(About this exercise)
Starting at the line that contains "hs => s.onXlt" and ending at the line that contains "mask => s.homeAccess", the lines below are to be given again exactly, with nothing added.

Stored data entries:
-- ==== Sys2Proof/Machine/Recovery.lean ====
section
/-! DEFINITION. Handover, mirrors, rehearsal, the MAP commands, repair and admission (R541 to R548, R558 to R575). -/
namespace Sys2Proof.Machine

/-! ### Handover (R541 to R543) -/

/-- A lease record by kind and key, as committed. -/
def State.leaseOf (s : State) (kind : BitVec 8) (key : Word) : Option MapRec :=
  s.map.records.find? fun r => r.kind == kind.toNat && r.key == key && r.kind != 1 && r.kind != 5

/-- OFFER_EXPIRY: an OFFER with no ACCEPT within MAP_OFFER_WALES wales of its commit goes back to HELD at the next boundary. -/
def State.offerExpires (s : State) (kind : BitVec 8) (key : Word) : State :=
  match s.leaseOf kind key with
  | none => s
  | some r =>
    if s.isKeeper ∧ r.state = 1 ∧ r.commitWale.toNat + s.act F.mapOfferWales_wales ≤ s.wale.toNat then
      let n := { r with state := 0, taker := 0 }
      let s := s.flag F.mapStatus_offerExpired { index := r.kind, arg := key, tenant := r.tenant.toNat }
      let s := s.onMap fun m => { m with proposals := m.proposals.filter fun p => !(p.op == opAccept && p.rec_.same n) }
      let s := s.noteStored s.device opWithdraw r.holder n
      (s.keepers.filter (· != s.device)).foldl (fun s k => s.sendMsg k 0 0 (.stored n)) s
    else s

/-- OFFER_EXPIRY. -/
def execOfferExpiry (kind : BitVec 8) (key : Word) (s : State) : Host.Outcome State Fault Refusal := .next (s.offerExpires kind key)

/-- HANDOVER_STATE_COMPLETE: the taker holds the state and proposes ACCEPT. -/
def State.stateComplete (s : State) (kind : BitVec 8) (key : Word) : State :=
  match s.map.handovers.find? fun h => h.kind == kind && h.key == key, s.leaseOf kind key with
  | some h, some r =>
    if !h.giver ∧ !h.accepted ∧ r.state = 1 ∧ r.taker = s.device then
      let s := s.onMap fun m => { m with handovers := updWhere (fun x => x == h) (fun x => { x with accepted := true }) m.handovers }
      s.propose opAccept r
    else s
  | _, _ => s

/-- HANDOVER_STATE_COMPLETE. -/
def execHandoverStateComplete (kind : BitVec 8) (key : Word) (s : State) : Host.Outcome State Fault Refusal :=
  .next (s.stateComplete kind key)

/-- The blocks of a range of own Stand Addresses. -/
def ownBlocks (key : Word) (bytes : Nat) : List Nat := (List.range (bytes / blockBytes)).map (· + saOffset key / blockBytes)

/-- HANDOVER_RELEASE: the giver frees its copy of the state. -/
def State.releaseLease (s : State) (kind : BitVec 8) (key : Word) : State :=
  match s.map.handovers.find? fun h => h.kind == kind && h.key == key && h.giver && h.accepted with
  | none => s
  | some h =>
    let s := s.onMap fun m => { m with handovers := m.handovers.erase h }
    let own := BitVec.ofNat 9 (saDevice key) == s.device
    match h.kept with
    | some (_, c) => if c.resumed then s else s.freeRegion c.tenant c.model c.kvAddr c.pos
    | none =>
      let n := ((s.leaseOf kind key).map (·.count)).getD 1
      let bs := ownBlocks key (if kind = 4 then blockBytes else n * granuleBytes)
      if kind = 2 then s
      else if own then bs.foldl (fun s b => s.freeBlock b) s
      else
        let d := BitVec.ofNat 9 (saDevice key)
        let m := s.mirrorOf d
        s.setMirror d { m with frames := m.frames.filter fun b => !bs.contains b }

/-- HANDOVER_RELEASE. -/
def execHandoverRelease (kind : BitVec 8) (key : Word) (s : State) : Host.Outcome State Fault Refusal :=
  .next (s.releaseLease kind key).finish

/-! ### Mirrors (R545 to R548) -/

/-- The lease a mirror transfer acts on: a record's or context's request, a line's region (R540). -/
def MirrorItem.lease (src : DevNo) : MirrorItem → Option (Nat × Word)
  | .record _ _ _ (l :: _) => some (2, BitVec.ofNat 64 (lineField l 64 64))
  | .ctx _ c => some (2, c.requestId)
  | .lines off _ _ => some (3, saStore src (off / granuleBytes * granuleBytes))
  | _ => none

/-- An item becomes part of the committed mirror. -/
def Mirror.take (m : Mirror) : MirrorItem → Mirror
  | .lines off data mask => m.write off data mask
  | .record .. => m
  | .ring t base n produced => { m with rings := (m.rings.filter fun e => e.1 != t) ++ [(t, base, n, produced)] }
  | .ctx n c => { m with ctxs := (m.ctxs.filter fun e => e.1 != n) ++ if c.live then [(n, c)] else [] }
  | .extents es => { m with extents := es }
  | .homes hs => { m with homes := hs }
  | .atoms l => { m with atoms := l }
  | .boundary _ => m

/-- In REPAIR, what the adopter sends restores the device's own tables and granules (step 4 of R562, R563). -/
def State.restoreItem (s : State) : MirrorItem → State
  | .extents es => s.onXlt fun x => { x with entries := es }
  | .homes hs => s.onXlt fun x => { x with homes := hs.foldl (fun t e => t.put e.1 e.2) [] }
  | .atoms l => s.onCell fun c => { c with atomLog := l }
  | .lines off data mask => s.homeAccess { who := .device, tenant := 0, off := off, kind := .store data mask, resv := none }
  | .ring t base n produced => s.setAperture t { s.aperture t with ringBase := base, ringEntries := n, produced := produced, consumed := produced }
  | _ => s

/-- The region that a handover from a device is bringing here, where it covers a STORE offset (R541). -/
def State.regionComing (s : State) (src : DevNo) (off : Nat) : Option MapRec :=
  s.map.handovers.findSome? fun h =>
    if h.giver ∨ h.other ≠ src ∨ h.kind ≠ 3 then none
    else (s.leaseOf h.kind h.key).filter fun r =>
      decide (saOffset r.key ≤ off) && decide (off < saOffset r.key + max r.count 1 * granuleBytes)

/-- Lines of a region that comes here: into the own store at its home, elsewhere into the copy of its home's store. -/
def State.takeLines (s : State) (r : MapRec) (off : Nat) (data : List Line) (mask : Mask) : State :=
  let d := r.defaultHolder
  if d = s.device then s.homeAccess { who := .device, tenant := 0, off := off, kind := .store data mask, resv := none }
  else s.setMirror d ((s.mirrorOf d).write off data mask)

(Answer space)
  | .homes hs => s.onXlt fun x => { x with homes := hs.foldl (fun t e => t.put e.1 e.2) [] }
  | .atoms l => s.onCell fun c => { c with atomLog := l }
  | .lines off data mask => s.homeAccess { who := .device, tenant := 0, off := off, kind := .store data mask, resv := none }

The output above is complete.